Sibelia (University of California San Diego, USA) - is a tool for finding synteny blocks in multiple closely related microbial genomes using iterative de Bruijn graphs. Unlike most other tools, Sibelia can find synteny blocks that are repeated within genomes as well as blocks shared by multiple genomes.
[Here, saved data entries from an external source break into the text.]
-- ==== Sys2Proof/Syntax.lean ====
section
/-! DEFINITION. The commands the MK1 takes: one constructor per row of the command table (spec/opcode_table.json), in
its order. Operands are what arrives with the command: the link, queue pair or slot it comes on, the header words and
payload as they stand on the wire, the level or sample seen. -/

namespace Sys2Proof

open Machine
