-- ==== Sys2Proof/Machine/RegMap.lean ====
section
/-! DEFINITION. The register map: every register of every chapter's register table (the address of its first
instance, the instances its window and its own table row repeat it for, the bits a write may set, the bits the
image gives, the live bits of R418, the SC bits, and the value the RW bits hold after an Image reset where the
chapter gives a default), and one constant for every named field. Addresses are byte addresses in the 64 MiB
management window (R493). -/

namespace Sys2Proof.Machine

/-- One row of a register table: `n1` windows `s1` apart (DMC, TVL, ETH), `n2` repeats `s2` apart inside the window
(R493, R495, R497). -/
structure RegDef where
  addr : Nat
  n1 : Nat
  s1 : Nat
  n2 : Nat
  s2 : Nat
  rw : Nat
  img : Nat
  live : Nat
  sc : Nat
  sh : Nat
  dflt : Nat
deriving DecidableEq, Repr

/-- One named field of a register: the address of its first instance and its bits [hi:lo]. -/
structure Fld where
  addr : Nat
  hi : Nat
  lo : Nat
deriving DecidableEq, Repr

/-- The same field in an instance `off` bytes further on. -/
def Fld.plus (f : Fld) (off : Nat) : Fld := ⟨f.addr + off, f.hi, f.lo⟩

/-- The registers of TQM. -/
def regsTQM : List RegDef := [
  ⟨0xe00000, 1, 0x0, 1, 0x0, 0x7, 0x7, 0x6, 0x0, 0x0, 0x0⟩,  -- TQM_CTRL
  ⟨0xe00004, 1, 0x0, 1, 0x0, 0x0, 0x0, 0x0, 0x0, 0x0, 0x0⟩,  -- TQM_STATUS
  ⟨0xe00008, 1, 0x0, 1, 0x0, 0x0, 0x0, 0x0, 0x0, 0x0, 0x0⟩,  -- TQM_LPA_FREE
  ⟨0xe0000c, 1, 0x0, 1, 0x0, 0x0, 0x0, 0x0, 0x0, 0x0, 0x0⟩,  -- TQM_LPA_RUN
  ⟨0xe00010, 1, 0x0, 1, 0x0, 0x0, 0x0, 0x0, 0x0, 0x0, 0x0⟩,  -- TQM_OBJ_COUNT
  ⟨0xe00020, 1, 0x0, 1, 0x0, 0xffffffff, 0x0, 0x0, 0x0, 0x0, 0x0⟩,  -- TQM_IADDR
  ⟨0xe00024, 1, 0x0, 1, 0x0, 0x0, 0x0, 0x0, 0x0, 0x0, 0x0⟩,  -- TQM_IDATA
  ⟨0xe00030, 1, 0x0, 1, 0x0, 0xfff0000, 0x0, 0x0, 0x3, 0x0, 0x0⟩,  -- TQM_CMD
  ⟨0xe00040, 1, 0x0, 1, 0x0, 0x0, 0x0, 0x0, 0x0, 0xffffffff, 0x0⟩,  -- TQM_CNT_DENY
  ⟨0xe00044, 1, 0x0, 1, 0x0, 0x0, 0x0, 0x0, 0x0, 0xffffffff, 0x0⟩,  -- TQM_CNT_QUOTA
  ⟨0xe00048, 1, 0x0, 1, 0x0, 0x0, 0x0, 0x0, 0x0, 0xffffffff, 0x0⟩,  -- TQM_CNT_BYPASS
  ⟨0xe0004c, 1, 0x0, 1, 0x0, 0x0, 0x0, 0x0, 0x0, 0xffffffff, 0x0⟩]  -- TQM_CNT_MAP

/-- The registers of EPO. -/
def regsEPO : List RegDef := [
  ⟨0xb00000, 1, 0x0, 1, 0x0, 0x7f, 0x7f, 0x3e, 0x0, 0x0, 0x0⟩,  -- EPO_CTRL
  ⟨0xb00004, 1, 0x0, 1, 0x0, 0x0, 0x0, 0x0, 0x0, 0x0, 0x0⟩,  -- EPO_STATUS
  ⟨0xb00008, 1, 0x0, 1, 0x0, 0x0, 0x3ffff, 0x0, 0x0, 0x0, 0x4000⟩,  -- EPO_POOL_SIZE
  ⟨0xb0000c, 1, 0x0, 1, 0x0, 0x0, 0x0, 0x0, 0x0, 0x0, 0x0⟩,  -- EPO_POOL_FREE
  ⟨0xb00010, 1, 0x0, 1, 0x0, 0x3ffff, 0x3ffff, 0x3ffff, 0x0, 0x0, 0x0⟩,  -- EPO_POOL_LOW
  ⟨0xb00014, 1, 0x0, 1, 0x0, 0xffff, 0xffff, 0xffff, 0x0, 0x0, 0x100⟩,  -- EPO_LAG_LIMIT
  ⟨0xb00018, 1, 0x0, 1, 0x0, 0x0, 0x0, 0x0, 0x0, 0x0, 0x0⟩,  -- EPO_LAG_NOW
  ⟨0xb0001c, 1, 0x0, 1, 0x0, 0x0, 0x0, 0x0, 0x0, 0x0, 0x0⟩,  -- EPO_RPT_COUNT
  ⟨0xb00020, 1, 0x0, 1, 0x0, 0xffffffff, 0x0, 0x0, 0x0, 0x0, 0x0⟩,  -- EPO_IADDR
  ⟨0xb00024, 1, 0x0, 1, 0x0, 0x0, 0x0, 0x0, 0x0, 0x0, 0x0⟩,  -- EPO_IDATA
  ⟨0xb00028, 1, 0x0, 1, 0x0, 0x1ffff, 0x0, 0x0, 0x0, 0x0, 0x0⟩,  -- EPO_ISEG
  ⟨0xb00030, 1, 0x0, 1, 0x0, 0x0, 0x0, 0x0, 0x1, 0x0, 0x0⟩,  -- EPO_CMD
  ⟨0xb00040, 1, 0x0, 1, 0x0, 0x0, 0x0, 0x0, 0x0, 0xffffffff, 0x0⟩,  -- EPO_CNT_ENTRIES
  ⟨0xb00044, 1, 0x0, 1, 0x0, 0x0, 0x0, 0x0, 0x0, 0xffffffff, 0x0⟩,  -- EPO_CNT_CLOSES
  ⟨0xb00048, 1, 0x0, 1, 0x0, 0x0, 0x0, 0x0, 0x0, 0xffffffff, 0x0⟩,  -- EPO_CNT_UNCAT
  ⟨0xb0004c, 1, 0x0, 1, 0x0, 0x0, 0x0, 0x0, 0x0, 0xffffffff, 0x0⟩,  -- EPO_CNT_HELD
  ⟨0xb00050, 1, 0x0, 1, 0x0, 0x0, 0x0, 0x0, 0x0, 0xffffffff, 0x0⟩,  -- EPO_CNT_DUP
  ⟨0xb00054, 1, 0x0, 1, 0x0, 0x0, 0x0, 0x0, 0x0, 0xffffffff, 0x0⟩]  -- EPO_CNT_RMW

/-- The registers of RSV. -/
def regsRSV : List RegDef := [
  ⟨0xc00000, 1, 0x0, 1, 0x0, 0xf, 0xf, 0x8, 0x0, 0x0, 0x0⟩,  -- RSV_CTRL
  ⟨0xc00004, 1, 0x0, 1, 0x0, 0x0, 0x0, 0x0, 0x0, 0x0, 0x0⟩,  -- RSV_STATUS
  ⟨0xc00008, 1, 0x0, 1, 0x0, 0xffff001f, 0xffff001f, 0x0, 0x0, 0x0, 0x0⟩,  -- RSV_BANK_CFG
  ⟨0xc0000c, 1, 0x0, 1, 0x0, 0xffff, 0xffff, 0x0, 0x0, 0x0, 0x0⟩,  -- RSV_BANK_CAP
  ⟨0xc00010, 1, 0x0, 1, 0x0, 0xffff, 0xffff, 0x0, 0x0, 0x0, 0x0⟩,  -- RSV_BANK_FLOOR
  ⟨0xc00014, 1, 0x0, 1, 0x0, 0x3ff, 0x3ff, 0x0, 0x0, 0x0, 0x0⟩,  -- RSV_DRAW_CFG
  ⟨0xc00018, 1, 0x0, 1, 0x0, 0xffffffff, 0xffffffff, 0x0, 0x0, 0x0, 0x0⟩,  -- RSV_DRAW_SCALE
  ⟨0xc0001c, 1, 0x0, 1, 0x0, 0xffff, 0xffff, 0x0, 0x0, 0x0, 0x0⟩,  -- RSV_DRAW_MIN
  ⟨0xc00020, 1, 0x0, 1, 0x0, 0xffff, 0xffff, 0x0, 0x0, 0x0, 0x3264⟩,  -- RSV_TIMES
  ⟨0xc00024, 1, 0x0, 1, 0x0, 0xffff, 0xffff, 0x0, 0x0, 0x0, 0x30d4⟩,  -- RSV_LINK_RATE
  ⟨0xc00028, 1, 0x0, 1, 0x0, 0xfff, 0xfff, 0xfff, 0x0, 0x0, 0x0⟩,  -- RSV_HARD_CAP
  ⟨0xc0002c, 1, 0x0, 1, 0x0, 0xfff, 0xfff, 0x0, 0x0, 0x0, 0x0⟩,  -- RSV_SAFE
  ⟨0xc00030, 1, 0x0, 1, 0x0, 0xffffffff, 0xffffffff, 0xffffffff, 0x0, 0x0, 0xf6ecdac0⟩,  -- RSV_STAGE_THR
  ⟨0xc00034, 1, 0x0, 1, 0x0, 0xffff, 0xffff, 0xffff, 0x0, 0x0, 0x400a⟩,  -- RSV_STAGE_HYST
  ⟨0xc00038, 1, 0x0, 1, 0x0, 0xff, 0xff, 0xff, 0x0, 0x0, 0x0⟩,  -- RSV_PFC
  ⟨0xc00040, 1, 0x0, 1, 0x0, 0x0, 0x0, 0x0, 0x0, 0x0, 0x0⟩,  -- RSV_E_NOW
  ⟨0xc00044, 1, 0x0, 1, 0x0, 0x0, 0x0, 0x0, 0x0, 0x0, 0x0⟩,  -- RSV_P_NOW
  ⟨0xc00048, 1, 0x0, 1, 0x0, 0x0, 0x0, 0x0, 0x0, 0x0, 0x0⟩,  -- RSV_T_AVAIL
  ⟨0xc0004c, 1, 0x0, 1, 0x0, 0x0, 0x0, 0x0, 0x0, 0x0, 0x0⟩,  -- RSV_BUDGET
  ⟨0xc00050, 1, 0x0, 1, 0x0, 0x0, 0x0, 0x0, 0x0, 0x0, 0x0⟩,  -- RSV_DIRTY
  ⟨0xc00054, 1, 0x0, 1, 0x0, 0x0, 0x0, 0x0, 0x0, 0x0, 0x8910⟩,  -- RSV_FIXED
  ⟨0xc00058, 1, 0x0, 1, 0x0, 0x0, 0x0, 0x0, 0x0, 0x0, 0x0⟩,  -- RSV_STRANDED
  ⟨0xc00060, 1, 0x0, 1, 0x0, 0xffffffff, 0x0, 0x0, 0x0, 0x0, 0x0⟩,  -- RSV_IADDR
  ⟨0xc00064, 1, 0x0, 1, 0x0, 0x0, 0x0, 0x0, 0x0, 0x0, 0x0⟩,  -- RSV_IDATA
  ⟨0xc00070, 1, 0x0, 1, 0x0, 0x0, 0x0, 0x0, 0x1, 0x0, 0x0⟩,  -- RSV_CMD
  ⟨0xc00080, 1, 0x0, 1, 0x0, 0x0, 0x0, 0x0, 0x0, 0xffffffff, 0x0⟩,  -- RSV_CNT_WAIT
  ⟨0xc00084, 1, 0x0, 1, 0x0, 0x0, 0x0, 0x0, 0x0, 0xffffffff, 0x0⟩,  -- RSV_CNT_FULL
  ⟨0xc00088, 1, 0x0, 1, 0x0, 0x0, 0x0, 0x0, 0x0, 0xffffffff, 0x0⟩,  -- RSV_CNT_VAULTS
  ⟨0xc00090, 1, 0x0, 1, 0x0, 0x0, 0x0, 0x0, 0x0, 0x0, 0x0⟩,  -- RSV_LAST_VAULT
  ⟨0xc00094, 1, 0x0, 1, 0x0, 0x0, 0x0, 0x0, 0x0, 0x0, 0x0⟩]  -- RSV_LAST_FOLIOS

/-- The registers of FCH. -/
def regsFCH : List RegDef := [
  ⟨0xd00000, 1, 0x0, 1, 0x0, 0xf, 0xf, 0xf, 0x0, 0x0, 0x0⟩,  -- FCH_CTRL
  ⟨0xd00004, 1, 0x0, 1, 0x0, 0x0, 0x0, 0x0, 0x0, 0x0, 0x0⟩,  -- FCH_STATUS
  ⟨0xd00008, 1, 0x0, 1, 0x0, 0x0, 0x0, 0x0, 0x0, 0x0, 0x0⟩,  -- FCH_SETS
  ⟨0xd0000c, 1, 0x0, 1, 0x0, 0x0, 0xffffff, 0x0, 0x0, 0x0, 0x0⟩,  -- FCH_RESV
  ⟨0xd00010, 1, 0x0, 1, 0x0, 0xf, 0xf, 0xf, 0x0, 0x0, 0xc⟩,  -- FCH_PIN_LIMIT
  ⟨0xd00014, 1, 0x0, 1, 0x0, 0xff, 0xff, 0xff, 0x0, 0x0, 0xa⟩,  -- FCH_SWEEP
  ⟨0xd00018, 1, 0x0, 1, 0x0, 0x0, 0x0, 0x0, 0x0, 0x0, 0x0⟩,  -- FCH_EVB_USED
  ⟨0xd0001c, 1, 0x0, 1, 0x0, 0x0, 0x0, 0x0, 0x0, 0x0, 0x0⟩,  -- FCH_HAZ_USED
  ⟨0xd00020, 1, 0x0, 1, 0x0, 0xffffffff, 0x0, 0x0, 0x0, 0x0, 0x0⟩,  -- FCH_IADDR
  ⟨0xd00024, 1, 0x0, 1, 0x0, 0x0, 0x0, 0x0, 0x0, 0x0, 0x0⟩,  -- FCH_IDATA
  ⟨0xd00028, 1, 0x0, 1, 0x0, 0xfffffff, 0x0, 0x0, 0x0, 0x0, 0x0⟩,  -- FCH_ISET
  ⟨0xd00030, 1, 0x0, 1, 0x0, 0x0, 0x0, 0x0, 0x1, 0x0, 0x0⟩,  -- FCH_CMD
  ⟨0xd00040, 1, 0x0, 1, 0x0, 0x0, 0x0, 0x0, 0x0, 0xffffffff, 0x0⟩,  -- FCH_CNT_HIT
  ⟨0xd00044, 1, 0x0, 1, 0x0, 0x0, 0x0, 0x0, 0x0, 0xffffffff, 0x0⟩,  -- FCH_CNT_MISS
  ⟨0xd00048, 1, 0x0, 1, 0x0, 0x0, 0x0, 0x0, 0x0, 0xffffffff, 0x0⟩,  -- FCH_CNT_FILL
  ⟨0xd0004c, 1, 0x0, 1, 0x0, 0x0, 0x0, 0x0, 0x0, 0xffffffff, 0x0⟩,  -- FCH_CNT_EVICT
  ⟨0xd00050, 1, 0x0, 1, 0x0, 0x0, 0x0, 0x0, 0x0, 0xffffffff, 0x0⟩,  -- FCH_CNT_RESCUE
  ⟨0xd00054, 1, 0x0, 1, 0x0, 0x0, 0x0, 0x0, 0x0, 0xffffffff, 0x0⟩,  -- FCH_CNT_NOWAY
  ⟨0xd00058, 1, 0x0, 1, 0x0, 0x0, 0x0, 0x0, 0x0, 0xffffffff, 0x0⟩,  -- FCH_CNT_VICTIM_WAIT
  ⟨0xd0005c, 1, 0x0, 1, 0x0, 0x0, 0x0, 0x0, 0x0, 0xffffffff, 0x0⟩,  -- FCH_CNT_MAINT
  ⟨0xd00060, 1, 0x0, 1, 0x0, 0x0, 0x0, 0x0, 0x0, 0xffffffff, 0x0⟩,  -- FCH_CNT_TAGC_MISS
  ⟨0xd00064, 1, 0x0, 1, 0x0, 0x0, 0x0, 0x0, 0x0, 0xffffffff, 0x0⟩]  -- FCH_CNT_DIRFIX

/-- The registers of STK. -/
def regsSTK : List RegDef := [
  ⟨0xf00000, 1, 0x0, 1, 0x0, 0xffff, 0xffff, 0x0, 0x0, 0x0, 0x0⟩,  -- STK_CTRL
  ⟨0xf00004, 1, 0x0, 1, 0x0, 0x0, 0x0, 0x0, 0x0, 0x0, 0x0⟩,  -- STK_STATUS
  ⟨0xf00008, 1, 0x0, 1, 0x0, 0xffffffff, 0xffffffff, 0xffffffff, 0x0, 0x0, 0x3640a0a⟩,  -- STK_TIMEOUT
  ⟨0xf0000c, 1, 0x0, 1, 0x0, 0xff, 0xff, 0x0, 0x0, 0x0, 0x0⟩,  -- STK_META
  ⟨0xf00010, 1, 0x0, 1, 0x0, 0x0, 0x0, 0x0, 0x0, 0x0, 0x0⟩,  -- STK_FREE_TOTAL
  ⟨0xf00020, 1, 0x0, 1, 0x0, 0xffffffff, 0x0, 0x0, 0x0, 0x0, 0x0⟩,  -- STK_IADDR
  ⟨0xf00024, 1, 0x0, 1, 0x0, 0x0, 0x0, 0x0, 0x0, 0x0, 0x0⟩,  -- STK_IDATA
  ⟨0xf00030, 1, 0x0, 1, 0x0, 0xf0000, 0x0, 0x0, 0x3, 0x0, 0x0⟩,  -- STK_CMD
  ⟨0xf00100, 1, 0x0, 16, 0x20, 0x0, 0x0, 0x0, 0x0, 0x0, 0x0⟩,  -- STK_LINK_STATE
  ⟨0xf00104, 1, 0x0, 16, 0x20, 0x0, 0x0, 0x0, 0x0, 0x0, 0x0⟩,  -- STK_LINK_FREE
  ⟨0xf00108, 1, 0x0, 16, 0x20, 0x0, 0x0, 0x0, 0x0, 0xffffffff, 0x0⟩,  -- STK_LINK_CNT_READ
  ⟨0xf0010c, 1, 0x0, 16, 0x20, 0x0, 0x0, 0x0, 0x0, 0xffffffff, 0x0⟩,  -- STK_LINK_CNT_WRITE
  ⟨0xf00110, 1, 0x0, 16, 0x20, 0x0, 0x0, 0x0, 0x0, 0xffffffff, 0x0⟩]  -- STK_LINK_CNT_ERR

/-- The registers of DMC. -/
def regsDMC : List RegDef := [
  ⟨0x1000000, 16, 0x100000, 1, 0x0, 0x3, 0x3, 0x2, 0x0, 0x0, 0x0⟩,  -- DMC_CTRL
  ⟨0x1000004, 16, 0x100000, 1, 0x0, 0x0, 0x0, 0x0, 0x0, 0x0, 0x0⟩,  -- DMC_STATUS
  ⟨0x1000008, 16, 0x100000, 1, 0x0, 0x0, 0xffffff, 0x0, 0x0, 0x0, 0x0⟩,  -- DMC_POP
  ⟨0x100000c, 16, 0x100000, 1, 0x0, 0x0, 0x0, 0x0, 0x0, 0x0, 0x0⟩,  -- DMC_SPEED
  ⟨0x1000010, 16, 0x100000, 1, 0x0, 0xffffffff, 0xffffffff, 0xffffffff, 0x0, 0x0, 0x20601410⟩,  -- DMC_SCHED
  ⟨0x1000014, 16, 0x100000, 1, 0x0, 0xffff, 0xffff, 0xffff, 0x0, 0x0, 0x5f55⟩,  -- DMC_THERM
  ⟨0x1000018, 16, 0x100000, 1, 0x0, 0xffff, 0xffff, 0xffff, 0x0, 0x0, 0x864⟩,  -- DMC_RETRAIN
  ⟨0x100001c, 16, 0x100000, 1, 0x0, 0xff, 0xff, 0x0, 0x0, 0x0, 0x40⟩,  -- DMC_CAPAR
  ⟨0x1000020, 16, 0x100000, 1, 0x0, 0xffffffff, 0x0, 0x0, 0x0, 0x0, 0x0⟩,  -- DMC_IADDR
  ⟨0x1000024, 16, 0x100000, 1, 0x0, 0x0, 0x0, 0x0, 0x0, 0x0, 0x0⟩,  -- DMC_IDATA
  ⟨0x1000030, 16, 0x100000, 1, 0x0, 0x0, 0x0, 0x0, 0x7, 0x0, 0x0⟩,  -- DMC_CMD
  ⟨0x1000040, 16, 0x100000, 1, 0x0, 0x0, 0x0, 0x0, 0x0, 0xffffffff, 0x0⟩,  -- DMC_CNT_READ
  ⟨0x1000044, 16, 0x100000, 1, 0x0, 0x0, 0x0, 0x0, 0x0, 0xffffffff, 0x0⟩,  -- DMC_CNT_WRITE
  ⟨0x1000048, 16, 0x100000, 1, 0x0, 0x0, 0x0, 0x0, 0x0, 0xffffffff, 0x0⟩,  -- DMC_CNT_ROWHIT
  ⟨0x100004c, 16, 0x100000, 1, 0x0, 0x0, 0x0, 0x0, 0x0, 0xffffffff, 0x0⟩,  -- DMC_CNT_CAPAR
  ⟨0x1000050, 16, 0x100000, 1, 0x0, 0x0, 0x0, 0x0, 0x0, 0xffffffff, 0x0⟩,  -- DMC_CNT_INORDER
  ⟨0x1000054, 16, 0x100000, 1, 0x0, 0x0, 0x0, 0x0, 0x0, 0xffffffff, 0x0⟩,  -- DMC_CNT_STARVE
  ⟨0x1000100, 16, 0x100000, 1, 0x0, 0xffffffff, 0xffffffff, 0xffffffff, 0x0, 0x0, 0x0⟩,  -- DMC_TIM_A0
  ⟨0x1000104, 16, 0x100000, 1, 0x0, 0xffffffff, 0xffffffff, 0xffffffff, 0x0, 0x0, 0x0⟩,  -- DMC_TIM_A1
  ⟨0x1000108, 16, 0x100000, 1, 0x0, 0xffffffff, 0xffffffff, 0xffffffff, 0x0, 0x0, 0x0⟩,  -- DMC_TIM_A2
  ⟨0x100010c, 16, 0x100000, 1, 0x0, 0xfffffff, 0xfffffff, 0xfffffff, 0x0, 0x0, 0x0⟩,  -- DMC_TIM_A3
  ⟨0x1000110, 16, 0x100000, 1, 0x0, 0xffffffff, 0xffffffff, 0xffffffff, 0x0, 0x0, 0x0⟩,  -- DMC_TIM_A4
  ⟨0x1000120, 16, 0x100000, 1, 0x0, 0xffffffff, 0xffffffff, 0xffffffff, 0x0, 0x0, 0x0⟩,  -- DMC_TIM_B0
  ⟨0x1000124, 16, 0x100000, 1, 0x0, 0xffffffff, 0xffffffff, 0xffffffff, 0x0, 0x0, 0x0⟩,  -- DMC_TIM_B1
  ⟨0x1000128, 16, 0x100000, 1, 0x0, 0xffffffff, 0xffffffff, 0xffffffff, 0x0, 0x0, 0x0⟩,  -- DMC_TIM_B2
  ⟨0x100012c, 16, 0x100000, 1, 0x0, 0xfffffff, 0xfffffff, 0xfffffff, 0x0, 0x0, 0x0⟩,  -- DMC_TIM_B3
  ⟨0x1000130, 16, 0x100000, 1, 0x0, 0xffffffff, 0xffffffff, 0xffffffff, 0x0, 0x0, 0x0⟩]  -- DMC_TIM_B4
It represents synteny blocks in a hierarchy structure with multiple layers, each of which representing a different granularity level.
GeneOrder 2.0 (D. Seto, Bioinformatics & Computational Biology, George Mason Univ., U.S.A.) is ideal for comparing small GenBank genomes (up to 0.25 Mb), while GeneOrder 3.0 extends the limits to approx. 2.0Mb. Each gene from the Query sequence is compared to all of the genes from the Reference database using BLASTP. There are two display formats: graphical and tabular. Currently the graph is an applet and must be saved as a "SCREEN SHOT".
CoreGenes (D. Seto, Bioinformatics & Computational Biology, George Mason Univ., U.S.A.) is designed to analyze two to five genomes simultaneously, generating a table of related genes - orthologs and putative orthologs. These entries are linked to their GenBank data. It has a limit of 0.35 Mb, while the newer version CoreGenes 2.0 extends the limit to approx. 2.0Mb. If your data is not present in GenBank use this site.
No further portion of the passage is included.